Dann in Eile um den See, aber es ist mir zu zeitig für den Gördensee. Die Wegmarkierung zeigt auch eine 12 km Route. In jedem Fall heißt es jetzt wild über die Schienen der Strecke Brandenburg – Rathenow.
Ich marschiere zuversichtlich. Ich mag diese landwirtschaftlich geprägte Feld-Wald-Wiesenlandschaft. Nur an Wegen fehlt es im Revier. Straße nehm ich nicht. Auf der Karte sehe ich später: Kolonie Tieckow gequert, Ende mittig „An der Havel“. Nein danke. Ein nur noch von Wildschweinen genutzter Weg führt schräg zurück ins völlig Wegelose am Stellwehr Eisengraben. Ich erwische die richtige Seite. Drei Brücken stehen sonst zur Verfügung.
Reh, Hasen und ich biegen Richtung Süd noch vor den Häusern ab.
Wieder im Zickzack. Längst ist nichts mehr und aus keiner Richtung zu hören. Weit vor mir öffnet sich endlich der Wald: eine graugrüne, niedrige Mauer. WAS IST DAS? Photovoltaik so weit das Auge reicht. Rechts und links allerdürrester Kiefernwald – endlos alles militärisch angehaucht.
Irgendwann lande ich am Gördensee und einer glitschigen Betonrampe. Hinein ins Wasser mit mir und den Schuhen voller Schlamm.
Gegenüber die offizielle Badestelle, also ca. 3km bis zur Straßenbahn.
17:15 sitze ich an der Haltestelle. 18h steige ich in Brandenburg in den Regio nach Berlin.
Natürlich kann solche Wanderung exakt geplant absolviert werden – ohne Adrenalinschub. Die Wanderkarte steckt im Rucksack und in den Häusern der Kolonie Tieckow hätte sich trotz Bulldoggen und anderer Gefahren (hoffentlich haben alle Vorbeikommenden preußische Bildung genossen und nachts ein Lichtlein bei sich) jemanden zum Fragen gefunden.

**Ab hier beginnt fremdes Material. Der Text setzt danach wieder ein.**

-- ==== Sys2Proof/Machine/TextUnits.lean ====
section
/-! DEFINITION. The block over the system's own text units, which may be of any type (00_scope.md R6, 92_eei_decisions.md
D17): the type and a reading of the block's names in it are arguments here. Log 3; safe. -/

namespace Sys2Proof.Machine

/-! ### Registers, responses and records in the system's own units -/

/-- `CT` in the system's own units (10_state.md R34). -/
def State.tableAs {T : Type} (value : UnitReading T) (s : State) : List T := s.charTable.map value

/-- `TXT` in the system's own units (10_state.md R28). -/
def State.txtAs {T : Type} (value : UnitReading T) (s : State) : Option T := s.txt.map value

/-- `TXT` of a response in the system's own units (10_state.md R32). -/
def Response.txtAs {T : Type} (value : UnitReading T) (r : Response) : Option T := r.txt.map value

/-- The name of a record in the system's own units (48_host_sequences.md R139). -/
def Record.nameAs {T : Type} (value : UnitReading T) (r : Record) : List T := r.name.map value

/-- The string form of a name, where the system's units are strings: the units in order (48_host_sequences.md R139). -/
def Record.nameString (value : UnitReading String) (r : Record) : String := String.join (r.nameAs value)

/-! ### Configuring a table of any units -/

/-- Names for the units of a table: each unit is named by its place (00_scope.md R6). -/
def unitNames {T : Type} (table : List T) : List TextUnit := (List.range table.length).map TextUnit.mk

/-- The reading that goes with `unitNames`: the unit at the named place, if the table has one. -/
def unitsOf {T : Type} (table : List T) : UnitReading (Option T) := fun u => table[u.name]?

/-! ### Renaming -/

/-- A host action with every text unit renamed. -/
def HostAction.renameUnits (f : TextUnit → TextUnit) : HostAction → HostAction
  | .command cw      => .command cw
  | .reset           => .reset
  | .loadTable table => .loadTable (table.map f)
  | .commandEarly cw => .commandEarly cw
  | .resetDuring cw  => .resetDuring cw

/-- A state with every text unit renamed. -/
def State.renameUnits (f : TextUnit → TextUnit) (s : State) : State :=
  { s with
    txt := s.txt.map f
    charTable := s.charTable.map f
    port := s.port.map (HostAction.renameUnits f) }

end Sys2Proof.Machine
end

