-- ==== Sys2Proof/Laws/Ops.lean ====
section
/-! SUPPORT. What each shared operation and the step can do, said once. -/

namespace Sys2Proof.Machine

/-! ### Generator instances -/

@[simp] theorem State.ks_setKs_same (s : State) (g : KsId) (v : Word) : (s.setKs g v).ks g = v := by
  cases g <;> rfl

theorem State.ks_setKs_ne (s : State) {g h : KsId} (v : Word) (hne : h ≠ g) : (s.setKs g v).ks h = s.ks h := by
  cases g <;> cases h <;> first | rfl | exact absurd rfl hne

@[simp] theorem State.seeded_setSeeded_same (s : State) (g : KsId) : (s.setSeeded g).seeded g = true := by
  cases g <;> rfl

theorem State.seeded_setSeeded_ne (s : State) {g h : KsId} (hne : h ≠ g) :
    (s.setSeeded g).seeded h = s.seeded h := by
  cases g <;> cases h <;> first | rfl | exact absurd rfl hne

@[simp] theorem State.ks_stepKs_same (s : State) (g : KsId) : (s.stepKs g).ks g = lcg (s.ks g) := by
  cases g <;> rfl

theorem State.stepOrReject_of_seeded {s : State} {g : KsId} (value : Half → Half) (h : s.seeded g = true) :
    s.stepOrReject g value = ((s.stepKs g).setRes (zext32 (value (keystreamWord (lcg (s.ks g)))))).accept := by
  simp [State.stepOrReject, h]

theorem State.stepOrReject_of_unseeded {s : State} {g : KsId} (value : Half → Half) (h : s.seeded g = false) :
    s.stepOrReject g value = s.reject .unseeded := by
  simp [State.stepOrReject, h]

/-! ### Lookup -/

theorem textUnitOf_eq_some {T : Type} {table : List T} {code : Half} {u : T}
    (h : textUnitOf table code = some u) :
    stopCauseOf table.length code = .ok ∧ table[code.toNat]? = some u := by
  unfold textUnitOf at h
  split at h
  · exact ⟨by assumption, h⟩
  all_goals exact absurd h (by simp)

theorem stopCauseOf_eq_ok_iff (len : Nat) (code : Half) :
    stopCauseOf len code = .ok ↔ code ≠ 0xFFFF ∧ code ≠ 0x0000 ∧ code.toNat < len := by
  unfold stopCauseOf
  split
  · simp_all
  split
  · simp_all
  split
  · simp_all
  · simp_all

/-! ### Commands, actions, steps -/

/-- No instruction faults or is refused: every command has a next state. -/
theorem exec_next (i : Instr) (s : State) : ∃ t, exec i s = .next t := by
  cases i <;> exact ⟨_, rfl⟩

theorem takeWord_next (cw : CommandWord) (s : State) : ∃ t, takeWord cw s = .next t := by
  unfold takeWord
  cases decode cw with
  | instr i => exact exec_next i s
  | reject c => exact ⟨_, rfl⟩

theorem takeCommand_of_phase {cw : CommandWord} {s : State} (h : s.phase ≠ .reloaded) :
    takeCommand cw s = takeWord cw { s with phase := .running } := by
  unfold takeCommand
  cases hp : s.phase <;> simp_all

/-- Everything a step that answers a next state can have done. -/
theorem step_next_cases {s t : State} (h : step s = .next t) :
    (s.port = [] ∧ t = s) ∨
    (∃ cw rest, s.port = .command cw :: rest ∧ s.phase ≠ .reloaded ∧
      takeWord cw { s with port := rest, phase := .running } = .next t) ∨
    (∃ rest, s.port = .reset :: rest ∧ t = State.takeReset { s with port := rest }) ∨
    (∃ table rest, s.port = .loadTable table :: rest ∧ table.length ≤ Config.maxTableLength ∧
      t = { s with port := rest, charTable := table,
                   phase := if s.phase = .fresh then .fresh else .reloaded }) := by
  unfold step portStep at h
  cases hp : s.port with
  | nil => simp_all
  | cons a rest =>
    simp only [hp] at h
    cases a with
    | command cw =>
      by_cases hr : s.phase = .reloaded
      · simp [takeAction, takeCommand, hr] at h
      · refine .inr (.inl ⟨cw, rest, rfl, hr, ?_⟩)
        rw [← h]
        exact (takeCommand_of_phase (s := { s with port := rest }) hr).symm
    | reset => exact .inr (.inr (.inl ⟨rest, rfl, by simpa [takeAction] using h.symm⟩))
    | loadTable table =>
      refine .inr (.inr (.inr ⟨table, rest, rfl, ?_⟩))
      by_cases hl : table.length ≤ Config.maxTableLength
      · simp only [takeAction, State.loadTable, if_pos hl, Host.Outcome.next.injEq] at h
        exact ⟨hl, h.symm⟩
      · simp [takeAction, State.loadTable, hl] at h
    | commandEarly cw => simp [takeAction] at h
    | resetDuring cw => simp [takeAction] at h

end Sys2Proof.Machine
end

Aber das wäre nicht ICH gewesen ;)))
*zitiert nach Frank Bürstenbinder “maz-online”: „Ein Vorhaben, das der Landwirtschaft und dem Radtourismus in der Region dient“ (nicht mehr abrufbar, dafür auch ähnliche Thematik → HIER zitiert
Nicht mehr lange, dann hechten wir Fusswanderer vor radelnden Senioren (Hauptkäufergruppe von E-Bikes; 25 km/h) ins seitliche Gebüsch. AAAACHTUNG!